What to produce: From the entries below, copy exactly the lines from the one that contains "open Machine" through the one that contains "def up : Hw", both included, and only those.

Exercise materials:
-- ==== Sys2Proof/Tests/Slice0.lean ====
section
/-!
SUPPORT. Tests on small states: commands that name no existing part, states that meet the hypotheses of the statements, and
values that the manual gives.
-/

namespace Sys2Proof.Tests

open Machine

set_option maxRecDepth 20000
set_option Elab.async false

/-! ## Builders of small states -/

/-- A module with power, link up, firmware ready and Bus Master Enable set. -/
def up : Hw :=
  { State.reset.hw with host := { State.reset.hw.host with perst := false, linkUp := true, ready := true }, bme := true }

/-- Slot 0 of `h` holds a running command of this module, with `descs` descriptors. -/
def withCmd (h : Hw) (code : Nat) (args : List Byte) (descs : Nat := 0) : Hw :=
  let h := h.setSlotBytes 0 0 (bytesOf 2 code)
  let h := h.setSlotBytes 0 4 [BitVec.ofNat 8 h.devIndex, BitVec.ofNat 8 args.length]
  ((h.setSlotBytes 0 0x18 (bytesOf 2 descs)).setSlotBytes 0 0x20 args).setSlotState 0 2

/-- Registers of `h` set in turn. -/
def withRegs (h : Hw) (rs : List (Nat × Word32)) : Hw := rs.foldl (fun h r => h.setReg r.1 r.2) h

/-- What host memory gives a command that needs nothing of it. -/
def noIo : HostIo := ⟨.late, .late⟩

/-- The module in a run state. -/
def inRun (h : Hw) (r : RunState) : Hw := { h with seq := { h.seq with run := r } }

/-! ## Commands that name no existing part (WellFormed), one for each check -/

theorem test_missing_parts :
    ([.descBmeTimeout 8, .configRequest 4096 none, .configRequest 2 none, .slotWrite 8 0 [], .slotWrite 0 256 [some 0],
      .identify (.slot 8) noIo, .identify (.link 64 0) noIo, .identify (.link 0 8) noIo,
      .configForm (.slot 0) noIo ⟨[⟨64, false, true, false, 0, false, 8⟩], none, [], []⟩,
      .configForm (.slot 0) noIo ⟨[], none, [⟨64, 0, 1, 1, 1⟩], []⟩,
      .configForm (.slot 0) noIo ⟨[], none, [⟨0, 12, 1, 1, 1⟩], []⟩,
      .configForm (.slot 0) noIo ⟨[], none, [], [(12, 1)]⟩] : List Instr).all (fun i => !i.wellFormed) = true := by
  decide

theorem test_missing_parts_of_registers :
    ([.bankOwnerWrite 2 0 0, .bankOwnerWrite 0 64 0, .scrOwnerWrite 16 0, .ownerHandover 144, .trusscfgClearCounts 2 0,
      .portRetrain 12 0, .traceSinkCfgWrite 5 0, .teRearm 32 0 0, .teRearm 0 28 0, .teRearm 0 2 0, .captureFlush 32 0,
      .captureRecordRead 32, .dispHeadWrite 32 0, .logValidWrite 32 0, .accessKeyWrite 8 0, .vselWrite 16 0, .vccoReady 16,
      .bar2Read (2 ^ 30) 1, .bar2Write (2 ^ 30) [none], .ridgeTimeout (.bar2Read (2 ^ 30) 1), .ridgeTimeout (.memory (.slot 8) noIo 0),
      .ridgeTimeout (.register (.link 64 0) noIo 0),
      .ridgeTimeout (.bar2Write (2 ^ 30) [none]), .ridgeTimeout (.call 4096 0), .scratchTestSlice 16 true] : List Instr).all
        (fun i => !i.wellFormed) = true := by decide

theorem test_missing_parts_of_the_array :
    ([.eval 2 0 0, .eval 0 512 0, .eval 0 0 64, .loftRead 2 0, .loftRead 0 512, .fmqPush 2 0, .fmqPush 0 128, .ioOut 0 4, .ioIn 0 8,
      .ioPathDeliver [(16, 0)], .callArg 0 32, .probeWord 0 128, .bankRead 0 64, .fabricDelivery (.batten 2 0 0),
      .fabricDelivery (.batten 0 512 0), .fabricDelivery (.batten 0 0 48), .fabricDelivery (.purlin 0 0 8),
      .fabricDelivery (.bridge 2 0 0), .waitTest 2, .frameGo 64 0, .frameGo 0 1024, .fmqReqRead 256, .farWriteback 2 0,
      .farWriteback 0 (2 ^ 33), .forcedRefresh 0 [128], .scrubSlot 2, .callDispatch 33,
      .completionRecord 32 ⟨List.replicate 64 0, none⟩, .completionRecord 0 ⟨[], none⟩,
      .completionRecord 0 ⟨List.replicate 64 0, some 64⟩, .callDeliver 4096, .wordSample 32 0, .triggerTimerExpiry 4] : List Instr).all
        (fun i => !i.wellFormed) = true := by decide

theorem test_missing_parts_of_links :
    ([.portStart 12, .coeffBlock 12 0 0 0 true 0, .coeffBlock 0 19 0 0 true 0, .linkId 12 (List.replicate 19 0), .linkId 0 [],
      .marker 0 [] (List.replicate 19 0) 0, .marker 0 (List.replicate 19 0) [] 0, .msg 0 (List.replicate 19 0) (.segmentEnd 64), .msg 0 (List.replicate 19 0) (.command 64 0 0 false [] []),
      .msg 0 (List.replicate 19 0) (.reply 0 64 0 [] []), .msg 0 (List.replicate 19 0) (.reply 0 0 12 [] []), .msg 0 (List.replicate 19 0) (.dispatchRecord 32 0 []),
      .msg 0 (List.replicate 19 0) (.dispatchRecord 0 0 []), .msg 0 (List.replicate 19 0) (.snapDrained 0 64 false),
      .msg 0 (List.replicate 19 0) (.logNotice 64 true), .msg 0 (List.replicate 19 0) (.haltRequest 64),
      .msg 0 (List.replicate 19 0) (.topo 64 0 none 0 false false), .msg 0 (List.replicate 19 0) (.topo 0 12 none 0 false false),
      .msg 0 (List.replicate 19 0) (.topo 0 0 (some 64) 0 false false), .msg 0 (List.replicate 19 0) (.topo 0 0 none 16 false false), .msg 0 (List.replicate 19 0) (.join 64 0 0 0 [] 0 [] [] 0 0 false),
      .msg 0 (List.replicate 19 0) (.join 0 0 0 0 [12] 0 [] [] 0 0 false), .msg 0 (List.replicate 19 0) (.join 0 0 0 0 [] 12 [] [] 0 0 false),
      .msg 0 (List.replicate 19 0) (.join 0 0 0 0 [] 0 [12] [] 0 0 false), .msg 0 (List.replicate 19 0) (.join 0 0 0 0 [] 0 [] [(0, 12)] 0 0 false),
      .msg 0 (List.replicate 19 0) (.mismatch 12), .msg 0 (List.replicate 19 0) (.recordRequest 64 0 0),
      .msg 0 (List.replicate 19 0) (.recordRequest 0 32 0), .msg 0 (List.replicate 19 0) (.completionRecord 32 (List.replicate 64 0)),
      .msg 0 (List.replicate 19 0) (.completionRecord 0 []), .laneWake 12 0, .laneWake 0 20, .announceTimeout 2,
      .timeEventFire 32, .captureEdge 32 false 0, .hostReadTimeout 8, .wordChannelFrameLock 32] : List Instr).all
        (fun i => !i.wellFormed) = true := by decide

Task answer:
open Machine

set_option maxRecDepth 20000
set_option Elab.async false

/-! ## Builders of small states -/

/-- A module with power, link up, firmware ready and Bus Master Enable set. -/
def up : Hw :=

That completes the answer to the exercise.